É por isso que a Veeam, de forma muito inteligente, não descontinuou o “Build Your Own” (BYO).


O Veredito Estratégico: A Escolha de Filosofia A V13, na prática, nos deu uma escolha clara:

O VIA (JeOS) é para o negócio que busca Padronização, Simplicidade e Risco Mínimo “out-of-the-box”. É a solução que blinda a “apólice de seguro”, sendo à prova de erro humano na configuração.

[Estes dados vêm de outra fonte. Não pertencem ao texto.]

/-- A step whose footprint holds the first 4 MiB of the device half, writable, with its entries. -/
def withFoot (run : Run) : Run :=
  { run with img := { run.img with
      foot := [⟨0x0100_0000_0000_0000, 2, false, true, false⟩],
      tlb := [devTlb true, { devTlb true with va := 0x0100_0000_0020_0000 }] } }

/-- A copy of a context of tile 0, from bank 0 to bank 1 or to device memory. -/
def copyWord (toVa x : Bool) (lreg dreg : BitVec 4) : Instr := .copy p0 0 toVa false false x 0 false 0 true 2 12 lreg dreg 7

/-- The form issues on a tile with copy banks, and what it sees meets `p`; `q` is told the places, where they are in order. -/
def copyOn (i : Instr) (f : Tile → Tile) (g : Region → Region) (p : Ctx → Bool) (q : State → Ctx → Loc × Loc × Nat → Bool)
    (stamps : Tab (BitVec 32) := []) : Bool :=
  let s := onWord .ctl 0x0C0F_0000 (fun t => f (withRegs .ctl engRegs t)) (fun r => g (withRun withFoot r))
  let s : State := { s with mem := { s.mem with stamps := stamps } }
  match i with
  | .copy _ _ dk sk _ _ _ _ _ _ _ _ lreg dreg sreg => issuing s i (fun c =>
      p c && (match c.copyPlaces s sk dk (c.rd sreg) (c.rd dreg) (c.rd lreg).toNat with
        | .ok x => q s c x
        | .error _ => false))
  | _ => false

/-- COPY with a length out of range, a place that is no copy bank, a sealed destination, a conflict of its source and of its destination with an operation
of the other context, a counter of another context, and in order: to a bank, to device memory, and with its context full (12 R235, R237; 16 R277). -/
theorem test_witness_EngineWords_copy :
    let free (c : Ctx) (x : Nat) : Bool := c.r.mayBind c.run 2 x c.tile c.tile c.t && (c.r.ctr 2).front != BitVec.allOnes 64
    let late (c : Ctx) (r : OpRange) : Bool := c.opConflict (copyCtx c.tile 0) none [r]
    let from' (l : Loc × Loc × Nat) : OpRange := ⟨l.1, 64, false⟩
    let into (l : Loc × Loc × Nat) : OpRange := ⟨l.2.1, l.2.2, true⟩
    let clean (c : Ctx) (l : Loc × Loc × Nat) : Bool := !c.sealTrap l.2.1 l.2.2 && !late c (from' l) && !late c (into l)
    let fits (s : State) (c : Ctx) (l : Loc × Loc × Nat) : Bool := match s.register c.rid c.tile 0 (devLines l.1 64) with
      | .ok s1 => (match s1.register c.rid c.tile 1 (devLines l.2.1 l.2.2) with
        | .ok _ => true
        | .error _ => false)
      | .error _ => false
    let sealing (run : Run) : Run := { run with sealed0 := [(0x0100_0000_0020_0000, 0x20_0000)] }
    let other (a b : Loc) (run : Run) : Run := { run with copies := [{ openCopy with ctx := 1, src := a, dst := b }] }
    issuing (onWord .ctl 0x0C0F_0000 (withRegs .ctl engRegs)) (copyWord false false 11 8) (fun c => (c.rd 11).toNat % 64 != 0) = true ∧
    issuing (onWord .ctl 0x0C0F_0000 (withRegs .ctl engRegs)) (copyWord false false 9 8)
      (fun c => match c.copyPlaces State.reset false false (c.rd 7) (c.rd 8) (c.rd 9).toNat with
        | .error a => a == 0
        | .ok _ => false) = true ∧
    copyOn (copyWord true false 9 10) copyBanks (withRun sealing) (fun _ => true) (fun _ c l => c.sealTrap l.2.1 l.2.2) = true ∧
    copyOn (copyWord false false 9 8) copyBanks (withRun (other (.va 0) (.spad 0 0))) (fun _ => true)
      (fun _ c l => !c.sealTrap l.2.1 l.2.2 && late c (from' l)) = true ∧
    copyOn (copyWord false false 9 8) copyBanks (withRun (other (.spad 0 0x8000) (.va 0))) (fun _ => true)
      (fun _ c l => !c.sealTrap l.2.1 l.2.2 && !late c (from' l) && late c (into l)) = true ∧
    copyOn (copyWord false false 9 8) copyBanks (withCtr 2 { st := .bound, ctx := 1 }) (fun c => !free c 0) (fun _ c l => clean c l) = true ∧
    copyOn (copyWord false false 9 8) copyBanks id (fun c => free c 0) (fun s c l => clean c l && fits s c l) = true ∧
    copyOn (copyWord true true 9 10) copyBanks (withCtr 2 { st := .bound, ctx := 1 }) (fun c => free c 1)
      (fun s c l => clean c l && fits s c l) = true ∧
    copyOn (copyWord false false 9 8) copyBanks
      (withRun (fun run => { run with copies := List.replicate 16 { openCopy with src := .va 0, dst := .va 0 } }))
      (fun c => free c 0 && decide (16 ≤ (c.run.copyOpen c.tile 0).length)) (fun s c l => clean c l && fits s c l) = true := by decide +kernel

/-- A COPY into a line that the step has loaded, and one out of a line that another tile of the step has stored to (17 R285, R287). -/
theorem test_witness_EngineWords_stamp :
    let r := (onWord .ctl 0x0C0F_0000 id).region 0
    let seen (x : BitVec 32) : Tab (BitVec 32) := [(r.keyThrough { devTlb true with va := 0x0100_0000_0020_0000 } 0 0x0100_0000_0020_0000 / 64, x)]
    let refused (x : Except Nat State) : Bool := match x with
      | .ok _ => false
      | .error set => set == 0
    copyOn (copyWord true false 9 10) copyBanks id (fun _ => true)
      (fun s c l => refused (s.register c.rid c.tile 1 (devLines l.2.1 l.2.2))) (seen (stampOf 1 0 0 0)) = true ∧
    copyOn (.copy p0 0 false true false false 0 false 0 true 2 12 9 8 10) copyBanks id (fun _ => true)
      (fun s c l => refused (s.register c.rid c.tile 0 (devLines l.1 64))) (seen (stampOf 1 1 0 1)) = true := by decide +kernel
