-- ==== Sys2Proof/Machine/Flags.lean ====
section
/-! DEFINITION. The control, status and configuration words as the host reads them, and the interrupt line
(10_state.md R41 to R50, 60_exceptions.md R170, R175). NRE has no condition codes (10_state.md R39). -/

namespace Sys2Proof.Machine

/-- A flag as a number. -/
def bit (b : Bool) : Nat := if b then 1 else 0

/-- The number of a completion code (60_exceptions.md R170). -/
def Code.value : Code → Nat
  | .ok => 0
  | .illegal => 1
  | .noinv => 2

/-- The number of a tag (10_state.md R33). -/
def Tag.value : Tag → Nat
  | .raw => 0
  | .modp => 1
  | .modq => 2

/-- `1 + MSEL`, the tag of a result (10_state.md R34). -/
def tagOf : MSel → Tag
  | .p => .modp
  | .q => .modq

/-- ID, the hardwired identification constant, "NRE1" (10_state.md R41). -/
def idWord : Word := 0x4E524531

/-- CFG_N: N in bits 8:0 (10_state.md R42). -/
def cfgNWord (c : Params) : Word := BitVec.ofNat 32 (c.n % 2 ^ 9)

/-- CFG_P: P (10_state.md R43). -/
def cfgPWord (c : Params) : Word := BitVec.ofNat 32 c.p

/-- CFG_Q: Q (10_state.md R44). -/
def cfgQWord (c : Params) : Word := BitVec.ofNat 32 c.q

/-- CFG_W: CW in bits 5:0 and NPR = 8 in bits 11:8 (10_state.md R45). -/
def cfgWWord (c : Params) : Word := BitVec.ofNat 32 (c.cw % 2 ^ 6) ||| BitVec.ofNat 32 8 <<< 8

/-- CTRL: IE in bit 0, the rest reserved and 0 (10_state.md R46). -/
def ctrlWord (s : State) : Word := BitVec.ofNat 32 (bit s.ie)

/-- STATUS: BUSY in bit 0, DONE in bit 1, ERR in bits 5:4, the rest reserved and 0 (10_state.md R47). -/
def statusWord (s : State) : Word :=
  BitVec.ofNat 32 (bit s.busy) ||| BitVec.ofNat 32 (bit s.done) <<< 1 ||| BitVec.ofNat 32 s.err.value <<< 4

/-- TAGS: TAG[r] in bits 2r+1:2r, bits 31:16 are 0 (10_state.md R50). -/
def tagsWord (s : State) : Word :=
  BitVec.ofNat 32 (((List.range 8).map fun r => (s.tags[r]?.getD .raw).value * 4 ^ r).sum)

/-- The completion interrupt line, `irq = CTRL.IE and STATUS.DONE`, level, active high (60_exceptions.md R175). -/
def irq (s : State) : Bool := s.ie && s.done

end Sys2Proof.Machine
end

O BYO (RHEL/Rocky/Ubuntu) continua sendo a escolha para a empresa que exige Controle Total e Flexibilidade, seja para integração com EDR ou para gerenciamento avançado de CAPEX com LVM. Essa abordagem assume que a equipe tem a expertise (e a responsabilidade) de aplicar o hardening manualmente.

Um movimento brilhante da Veeam, que atende tanto a empresa que busca um “produto” simples quanto o especialista da trincheira que exige uma “plataforma” aberta.